(TASK TO CARRY OUT) Here is the task for the records below: repeat exactly the lines from the one with "(if x.ka then" to the one with "def passEmpty (s", both included, and nothing else.

(EXCERPTED RECORDS)
-- ==== Sys2Proof/Machine/Issue.lean ====
section
/-! DEFINITION. Issue: the checks of R264 in their order, the frames of lane and uniform instructions (R152, R157, R161,
R165, R262, R269), and the pairing of closing instructions with their REGION (R168). -/

namespace Sys2Proof.Machine

/-- The operand codes of one repetition. -/
structure Codes where
  (d a b c : Nat)
deriving DecidableEq, Repr

/-! ## Checks at issue (R264) -/

def pfxOf (p : LPre) : Pfx := p.pfx.getD ⟨164#8, 164#8, false, 0#3, false, false, false, false⟩

/-- The fields of one repetition: D, A, B and the PFX's C. -/
structure Fields where
  (d a b c : FieldAt)
deriving DecidableEq, Repr

def fieldsFor (rep : Option Rep) (i d a b c : Nat) : Fields :=
  let step (f : Rep → BitVec 3) : Int := match rep with
    | some r => stepOf (f r)
    | none => 0
  ⟨⟨d, step (·.dd), i⟩, ⟨a, step (·.da), i⟩, ⟨b, step (·.db), i⟩, ⟨c, step (·.dc), i⟩⟩

def Fields.codes (f : Fields) : Codes := ⟨f.d.value.toNat, f.a.value.toNat, f.b.value.toNat, f.c.value.toNat⟩

/-- ILLINS of a PFX's fields (R260, R280). -/
def pfxIll (x : Pfx) (f : Form) : Bool :=
  decide (6 ≤ x.rm.toNat) || (x.rm != 0#3 && !f.rounds) || (x.sat && !f.sat) || (x.zm && !f.writes)
    || (!f.pfx && x != ⟨164#8, 164#8, false, 0#3, false, false, false, false⟩)

/-- The operand codes of extension words, as fields without a step. -/
def Form.moreFields (f : Form) : List (Role × FieldAt) := f.more.map fun m => (m.1, ⟨m.2, 0, 0⟩)

/-- An instruction that a structured transfer must not reach (R303). -/
def wrongTarget (t : Team) (f : Form) : Bool := match t.expect with
  | some e => !f.meets.contains e
  | none => false

/-- The checks that lane and uniform instructions share, and the first of their own causes; `mask` is the PFX's M. -/
def check (t : Team) (f : Form) (x : Fields) (ill : Bool) (mask : Nat) : Option Cause :=
  if ill || f.ill then some .illins
  else if x.d.illop f.d f.pipe || x.a.illop f.a f.pipe || x.b.illop f.b f.pipe
      || (f.c == .field && x.c.code != 164) || x.c.illop f.c f.pipe
      || (160 ≤ mask && mask != 164) || (f.moreFields.any fun m => m.2.illop m.1 f.pipe) then some .illop
  else if f.priv && !t.priv then some .priv
  else if x.d.bound f.d t.allot || x.a.bound f.a t.allot || x.b.bound f.b t.allot || x.c.bound f.c t.allot
      || (mask < 160 && t.allot ≤ mask) || (f.moreFields.any fun m => m.2.bound m.1 t.allot)
      || (f.regs.any fun r => decide (t.allot ≤ r)) then some .regbound
  else if wrongTarget t f then some .illins
  else none

/-- Registers that an instruction names, whose outstanding loads it waits for (R166). -/
def namedRegs (f : Form) (k : Codes) (mask : Nat) : List Nat :=
  codeRegs k.d f.d.width ++ codeRegs k.a f.a.width ++ codeRegs k.b f.b.width ++ codeRegs k.c f.c.width
    ++ codeRegs mask 1 ++ (f.more.flatMap fun m => codeRegs m.2 m.1.width) ++ f.regs

/-- Whether an operand of a role reads a latch. -/
def Role.readsLatch (r : Role) (code : Nat) : Bool :=
  match r with
  | .src _ | .xch => decide (160 ≤ code ∧ code < 164)
  | _ => false

def Form.readsLatch (f : Form) (k : Codes) : Bool :=
  f.d.readsLatch k.d || f.a.readsLatch k.a || f.b.readsLatch k.b || f.c.readsLatch k.c
    || f.more.any fun m => m.1.readsLatch m.2

/-- Registers that a lane instruction reads, through the banked file or the operand cache (R164). -/
def readRegs (f : Form) (k : Codes) : List Nat :=
  (match f.d with
    | .dst _ => []
    | r => codeRegs k.d r.width)
    ++ codeRegs k.a f.a.width ++ codeRegs k.b f.b.width ++ codeRegs k.c f.c.width
    ++ (f.more.flatMap fun m => codeRegs m.2 m.1.width) ++ f.regs

/-- Whether a request for a word misses both the core's L1 and the L2 of its own die (R137). -/
def missesDie (s : State) (c w : Nat) : Bool :=
  (l1Word s c w).isNone && !(isLocalWord w && homeDie (4 * w) == coreDie c && l2Holds s w)

/-- A load that the instruction waits for has missed (R137). -/
def missedLoad (s : State) (t : Team) (rs : List Nat) : Bool :=
  t.loads.any fun r => rs.any r.writes && r.reads.any fun x => x.2.wordNames.any fun w => missesDie s t.coreNo w

/-- Issue waits for the loads that write a named register. One that misses parks the team. The team does not leave its active set
before an instruction that reads a latch, unless a taken transfer came before it (R137, R163, R166, R324). -/
def waitFor (s : State) (k : Nat) (rs : List Nat) (latch : Bool) (go : State → State) : State :=
  match s.teams[k]? with
  | none => go s
  | some t =>
    let free := !latch || t.moved
    if free && missedLoad s t rs then parkTeam s k (.load rs)
    else go (settleRegs s k rs)

/-- An instruction goes on after its waits, unless a load that it waited for left a cause pending: that is taken at the
boundary before it (R223). -/
def afterWait (s : State) (body : State → Team → State) : State :=
  match s.teams[s.cur]? with
  | none => s
  | some t => match t.pending with
    | some i => trapAt s s.cur i
    | none => body s t

/-! ## Lane instructions -/

/-- The repetition's number is 0 for an instruction without REP. -/
def startRep (s : State) (rep : Option Rep) : State :=
  s.modTeam s.cur fun t => { t with repIdx := if rep.isSome then t.repIdx else 0 }

/-- A lane instruction at issue: its checks, its waits, and then what it does. -/
def laneIssue (s : State) (p : LPre) (f : Form) (d a b : Nat) (body : State → Team → Codes → State) : Out :=
  withTeam (startRep s p.rep) fun t =>
    let s := startRep s p.rep
    let x := pfxOf p
    let fl := fieldsFor p.rep t.repIdx d a b x.c.toNat
    match check t f fl (pfxIll x f) x.m.toNat with
    | some c => trapCause s s.cur c
    | none =>
      waitFor s s.cur (namedRegs f fl.codes x.m.toNat) (f.readsLatch fl.codes) fun s => afterWait s fun s t => body s t fl.codes

/-- The effective mask, and whether the mask register is dead (R152). -/
def effMask (t : Team) (p : LPre) : Mask × Bool :=
  let m := (pfxOf p).m.toNat
  if m < 160 then
    ((t.reg m).zipIdx.foldl (fun (acc : Mask) x => if x.1.getLsbD 0 then acc else acc &&& ~~~(1#1024 <<< x.2)) t.mask,
      t.isDead m)
  else (t.mask, false)

/-- Words of a lane instruction apart from its REP. -/
def laneWords (p : LPre) (base : Nat) : Nat := base + (if p.pfx.isSome then 1 else 0)

/-- The registers that KA, KB and KC mark dead (R165, R259). -/
def deadMarks (p : LPre) (f : Form) (k : Codes) : List Nat :=
  let x := pfxOf p
  (if x.ka then codeRegs k.a f.a.width else []) ++ (if x.kb then codeRegs k.b f.b.width else [])
    ++ (if x.kc then codeRegs k.c f.c.width else [])

/-- A lane instruction's read of void operand-cache entries refills them; a write leaves one void (R164). -/
def Team.refill (t : Team) (rs : List Nat) : Team :=
  { t with ocache := t.ocache.map fun e => (e.1, e.2 || rs.contains e.1) }

/-- A lane instruction whose effective mask is empty only moves on (R152). -/
def passEmpty (s : State) (p : LPre) (base : Nat) (deadM : Bool) : State :=
  s.modTeam s.cur fun t => (if deadM then t.raise deadReadBit else t).passRep p.rep (laneWords p base)

/-- After the passes: refilled entries, DEADREAD, dead marks, and the pc. -/
def Team.laneEnd (t : Team) (p : LPre) (f : Form) (k : Codes) (base : Nat) (dead : Bool) : Team :=
  let t := t.refill (readRegs f k)
  let t := if dead then t.raise deadReadBit else t
  ((deadMarks p f k).foldl Team.killReg t).passRep p.rep (laneWords p base)

/-- What lane `l` of a destination of `w` words holds before the instruction: for 160, the latches (R161). -/
def oldDest (t : Team) (pipe : Pipe) (w d l : Nat) : Nat :=
  if d < 160 then joinWords w fun i => t.regAt (d + i) l else joinWords w fun i => latchAt t pipe i l

/-- The result enters the pipe's latches: the low word last, so that it is x0 (R161). -/
def Team.shiftLane (t : Team) (pipe : Pipe) (new : Lanes) : Team :=
  match pipe with
  | .l => { t with latL := t.latL.shift new }
  | .x => { t with latX := t.latX.shift new }
  | _ => t

/-- The frame of R269: new values in the active lanes, zero or the old value elsewhere; the registers and the latches. -/
def Team.writeLanes (t : Team) (pipe : Pipe) (w d : Nat) (mask : Mask) (zm : Bool) (vals : Nat → Nat) : Team :=
  let new (l : Nat) : Nat := if mask.getLsbD l then vals l else if zm then 0 else oldDest t pipe w d l
  let all := (List.range t.tl).map new
  let word (i : Nat) : Lanes := all.map fun v => BitVec.ofNat 32 (v / 2 ^ (32 * i))
  let t := if d < 160 then (List.range w).foldl (fun t i => t.setReg (d + i) (word i)) t else t
  (List.range w).foldr (fun i t => t.shiftLane pipe (word i)) t

/-- How a lane instruction reads its operands: the kind of each that it reads. -/
structure Reads where
  (a b c d : Option Kind)
deriving DecidableEq, Repr

def Reads.dead (r : Reads) (t : Team) (p : Pipe) (k : Codes) : Bool :=
  let f (x : Option Kind) (code : Nat) : Bool := match x with
    | some kd => readsDead t p code kd.words
    | none => false
  f r.a k.a || f r.b k.b || f r.c k.c || f r.d k.d

def readOpt (s : State) (t : Team) (p : Pipe) (x : Option Kind) (code l : Nat) : Nat :=
  match x with
  | some kd => opnd s t p kd code l
  | none => 0

/-- What EFFECT sees of one lane: a, b, c and d as they stand at issue. -/
structure Args where
  (a b c d lane : Nat)
deriving DecidableEq, Repr

/-- A lane instruction that computes `w` words from its own lane's operands. -/
def laneCompute (s : State) (p : LPre) (f : Form) (d a b w : Nat) (r : Reads) (eff : Args → Nat × FFlags) : Out :=
  laneIssue s p f d a b fun s t k =>
    let (mask, deadM) := effMask t p
    if mask = 0#1024 then passEmpty s p 1 deadM
    else
      let res := (List.range t.tl).map fun l =>
        if mask.getLsbD l then
          eff ⟨readOpt s t f.pipe r.a k.a l, readOpt s t f.pipe r.b k.b l, readOpt s t f.pipe r.c k.c l,
            readOpt s t f.pipe r.d k.d l, l⟩
        else (0, FFlags.none)
      let t1 := t.writeLanes f.pipe w k.d mask (pfxOf p).zm fun l => (res.getD l (0, FFlags.none)).1
      s.setTeam s.cur (((t1.raiseFlags (orFlags (res.map (·.2))))).laneEnd p f k 1 (r.dead t f.pipe k))

/-- The rounding mode and SAT bit of an instruction (R237, R270). -/
def modeOf (p : LPre) : RMode := RMode.ofField (pfxOf p).rm
def satBit (p : LPre) : Bool := (pfxOf p).sat

/-! ## Uniform instructions (R157) -/

/-- A uniform instruction at issue: its checks, its waits, and then what it does. -/
def uniIssue (s : State) (rep : Option Rep) (f : Form) (d a b : Nat) (body : State → Team → Codes → State) : Out :=
  withTeam (startRep s rep) fun t =>
    let s := startRep s rep
    let fl := fieldsFor rep t.repIdx d a b 164
    match check t f fl false 164 with
    | some c => trapCause s s.cur c
    | none =>
      waitFor s s.cur (namedRegs f fl.codes 164) (f.readsLatch fl.codes) fun s => afterWait s fun s t => body s t fl.codes

/-- A uniform result of `w` words goes to every lane of D, and into the U latches from the U pipe (R157, R161). -/
def Team.writeUni (t : Team) (pipe : Pipe) (w d v : Nat) : Team :=
  let word (i : Nat) : Word := BitVec.ofNat 32 (v / 2 ^ (32 * i))
  let tl := t.tl
  let t := if d < 160 then (List.range w).foldl (fun t i => t.setReg (d + i) (List.replicate tl (word i))) t else t
  if pipe = .u then (List.range w).foldr (fun i t => { t with latU := t.latU.shift (word i) }) t else t

/-- DEADREAD of sources that a uniform instruction reads. -/
def Team.noteDead (t : Team) (b : Bool) : Team := if b then t.raise deadReadBit else t

/-- A uniform instruction that computes `w` words from operands of lane 0. -/
def uniCompute (s : State) (rep : Option Rep) (f : Form) (d a b w : Nat) (r : Reads) (eff : Args → Nat) : Out :=
  uniIssue s rep f d a b fun s t k =>
    let v := eff ⟨readOpt s t f.pipe r.a k.a 0, readOpt s t f.pipe r.b k.b 0, 0, readOpt s t f.pipe r.d k.d 0, 0⟩
    s.setTeam s.cur (((t.noteDead (r.dead t f.pipe k)).writeUni f.pipe w k.d v).passRep rep 1)

/-! ## Closing instructions (R168, R264) -/

/-- What follows a closing instruction: its REGION, or the cause that the pair traps with. -/
inductive Pair where
  | region (live : BitVec 160)
  | cause (f : Fail)
deriving DecidableEq, Repr

/-- The pairing test at the address after a closing instruction. -/
def pairTest (s : State) (k : Nat) (t : Team) (next : Nat) : Pair × State :=
  match fetchInstr s k t next with
  | (.fail f, s) => (.cause f, s)
  | (.bad, s) => (.cause ⟨⟨.illins, 0, 0, 0⟩, 0, 0, none⟩, s)
  | (.instr i _, s) => match i with
    | .region live =>
      if regionBound t live then (.cause ⟨⟨.regbound, 0, 0, 0⟩, 0, 0, none⟩, s) else (.region live, s)
    | _ => (.cause ⟨⟨.illins, 0, 0, 0⟩, 0, 0, none⟩, s)

/-- The fetch of a team's instruction or REGION walked, and the team may leave its active set for it: before an instruction that
reads no latch, or after a taken transfer (R137, R163). -/
def fetchWaits (s0 s1 : State) (t : Team) (latch : Bool) : Bool := (!latch || t.moved) && hasWalked s0 s1 t.die

/-- A closing instruction of `words` words after its checks of R264: the pairing test, its effect, and its REGION. The
effect answers an error where it has trapped, parked or been rejected; then neither the REGION nor the pc moves. The REGION
counts as an instruction issued (R20). `after` is what follows the pair; `latch` says that the instruction reads a latch. -/
def closing (s : State) (words : Nat) (body : State → Team → Except State State) (after : State → State := fun s => s)
    (latch : Bool := false) : State :=
  match s.teams[s.cur]? with
  | none => s
  | some t =>
    let next := t.pc + 4 * words
    match pairTest s s.cur t next with
    | (.cause f, s1) => failAfter s s1 s.cur t f (!latch || t.moved)
    | (.region live, s1) =>
      if fetchWaits s s1 t latch then parkTeam s1 s.cur .fill
      else if t.expect.isSome then trapCause s1 s.cur .illins
      else waitFor s1 s.cur (liveRegs live) latch fun s => afterWait s fun s t =>
        match body s t with
        | .ok s => after ((s.countDie t.die .issue).modTeam s.cur fun t =>
          let t1 := t.checkpoint live (next + 24)
          { t1.jump (next + 24) with moved := false })
        | .error s => s

end Sys2Proof.Machine
end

(EXERCISE OUTPUT)
  (if x.ka then codeRegs k.a f.a.width else []) ++ (if x.kb then codeRegs k.b f.b.width else [])
    ++ (if x.kc then codeRegs k.c f.c.width else [])

/-- A lane instruction's read of void operand-cache entries refills them; a write leaves one void (R164). -/
def Team.refill (t : Team) (rs : List Nat) : Team :=
  { t with ocache := t.ocache.map fun e => (e.1, e.2 || rs.contains e.1) }

/-- A lane instruction whose effective mask is empty only moves on (R152). -/
def passEmpty (s : State) (p : LPre) (base : Nat) (deadM : Bool) : State :=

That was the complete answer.